Wait, why is one of my device slowly moving away from me…? OMG, that’s the thief!

For the next 24 hours or so, watching where my iPhone stayed for a few hours, I would get to know the thief as a real person, who does normal people things — despite being a professional criminal.

Note: iPhones on iOS 15 and later still track location even when out of batteries, as long as they are near other iOS devices — such as the billions of iPhones in the big world out there.

The location meandered from SFO towards South SF (new jurisdiction police notified), and then up the freeway exiting in SOMA. It stopped at street parking on 4th next to the Metreon around 10:30 PM for about 2 hours.

We traced it down to the 4 cars parked there, and left a note on the car with the Penn license plate and the solid black tinted windows (even the front windows were 100% tinted, when it should be only 30% in California). We left a note with my number on it, hoping that the thief might be a good person.
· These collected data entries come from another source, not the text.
/-- A stalled machine at the end of the step in which it tries its instruction again; a STAMP is tried on every tick, and one
that waits for a word that arrives in this tick in the next (R298, R303, R304). -/
def pmTry (b m i e : Nat) (s : State) : State :=
  if bits i 20 4 = 13 then (if (s.mach b m).stall = 1 && (s.mach b m).txAt = s.tick + 1 then passTicks 1 s else s)
  else
    let s := passTo (e / 256) s
    s.setMach b m { s.mach b m with at256 := e }

/-- The condition that a stalled instruction waits for holds, and it completes (R298, R299, R304).
(DEDUCED, log entry 63) -/
def pmRelease (b m : Nat) (s : State) : State :=
  let x := s.mach b m
  if !s.pmActive b m || !x.stalled then s
  else
    let i := (x.cur.map BitVec.toNat).getD (s.pmInsn b m)
    let e := s.pmRetry b m
    let u := pmTry b m i e s
    if !s.pmLegal b m i then pmIllegal b m u
    else match pmOp b m i ((e - s.stepLen b m) / 256) u with
      | .stall c t => if c = x.stall then s else pmEnterStall b m i c x.stall x.inj.isSome t
      | r => pmFinish b m i x.inj.isSome x.stall r

/-! ### FIFOs, injection, control (R303, R305) -/

/-- Who may use a machine's registers (R295). -/
def State.mayPm (s : State) (w : Who) (b m : Nat) : Bool := s.supervisor w || s.actsFor w (s.fld F.pmCfg0_OWNER b m)

/-- A write to PTX. -/
def ptxWrite (b m : Nat) (v : Word) (s : State) : State :=
  let x := s.mach b m
  if x.txf.length ≥ s.txCap b m then (s.put F.pmStat_TDISP 5 b m).bump F.pmCnt_TXDROP b m
  else (s.setMach b m { x with txf := x.txf ++ [v], txAt := if x.txf = [] then s.tick + 1 else x.txAt }).put F.pmStat_TDISP 0 b m

/-- A read of PRX. -/
def prxRead (b m : Nat) (s : State) : Word × State :=
  let x := s.mach b m
  match x.rxf with
  | [] => (0, s.put F.pmStat_RXV 0 b m)
  | v :: rest => (v, (s.setMach b m { x with rxf := rest }).put F.pmStat_RXV 1 b m)

/-- A write to INJ: the instruction executes at the machine's next step, which in a stalled machine is the one at the
divider's next edge; a stopped machine begins a step (R305).
(DEDUCED, log entry 63) -/
def injWrite (b m : Nat) (v : BitVec 24) (s : State) : State :=
  let x := s.mach b m
  if x.inj.isSome then s.put F.pmStat_IDISP 5 b m
  else
    let edge := if x.stalled then (if x.at256 < s.tick * 256 then s.pmStop b m else x.at256)
      else if s.on F.pmCtl_RUN b m || x.halting then x.at256
      else s.tick * 256
    let s := pmAfresh b m s
    (s.setMach b m { s.mach b m with inj := some v, injAt := s.tick, held := false, at256 := edge }).put F.pmStat_IDISP 0 b m

/-- RUN written 1: a stopped machine begins a step; a step in which RUN was written 0 goes on (R305). -/
def pmStart (b m : Nat) (s : State) : State :=
  if s.on F.pmCtl_RUN b m then s
  else
    let s := pmAfresh b m s
    let x := s.mach b m
    (s.setMach b m { x with stall := 0, held := false, halting := false, haltAt := 0
                            at256 := if x.halting then x.at256 else s.tick * 256 }).put F.pmCtl_RUN 1 b m

/-- RUN written 0: the machine stops at its next step. A stalled instruction is abandoned, idle steps that are left are
discarded, and the instruction of a step in progress completes (R305).
(DEDUCED, log entry 63) -/
def pmHalt (b m : Nat) (s : State) : State :=
  if !s.on F.pmCtl_RUN b m then s
  else
    let x := s.mach b m
    let l := s.stepLen b m
    let now := s.tick * 256
    let s := (pmAfresh b m s).put F.pmCtl_RUN 0 b m
    let y := s.mach b m
    s.setMach b m (if x.stalled then { y with stall := 6, held := x.inj.isSome }
      else if now < x.at256 then { y with stall := 6, at256 := now, haltAt := x.at256 - (x.at256 - now) / l * l }
      else if (now - x.at256) % l = 0 then { y with stall := 6 }
      else { y with halting := true })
But, alas, he never called me back. :-(

Shortly after we left, Find My showed my iPhone moving again. (Maybe it was that suspicious looking party who saw me put the note on their car, who dared not approach us, oddly, thief avoiding confrontation with the victim.)

According to Find My, the thief went right back to SFO T3 to grab more luggage to steal. They were there for a few hours, and SFO police were notified again. It was there until around 5 AM, when I fell asleep.

When I woke up at 9 AM, Find My showed that it was at Planet Fitness in Daly City. I suppose the thief is someone who works out. It was there until 11:15 AM, when it started to move again. It drove right by the Colma Police Station. And then, it went dark.

The last location it sent was 1:43 AM, back at SFO, but it’s the wrong terminal — it’s at International — likely on a int’l flight that just departed.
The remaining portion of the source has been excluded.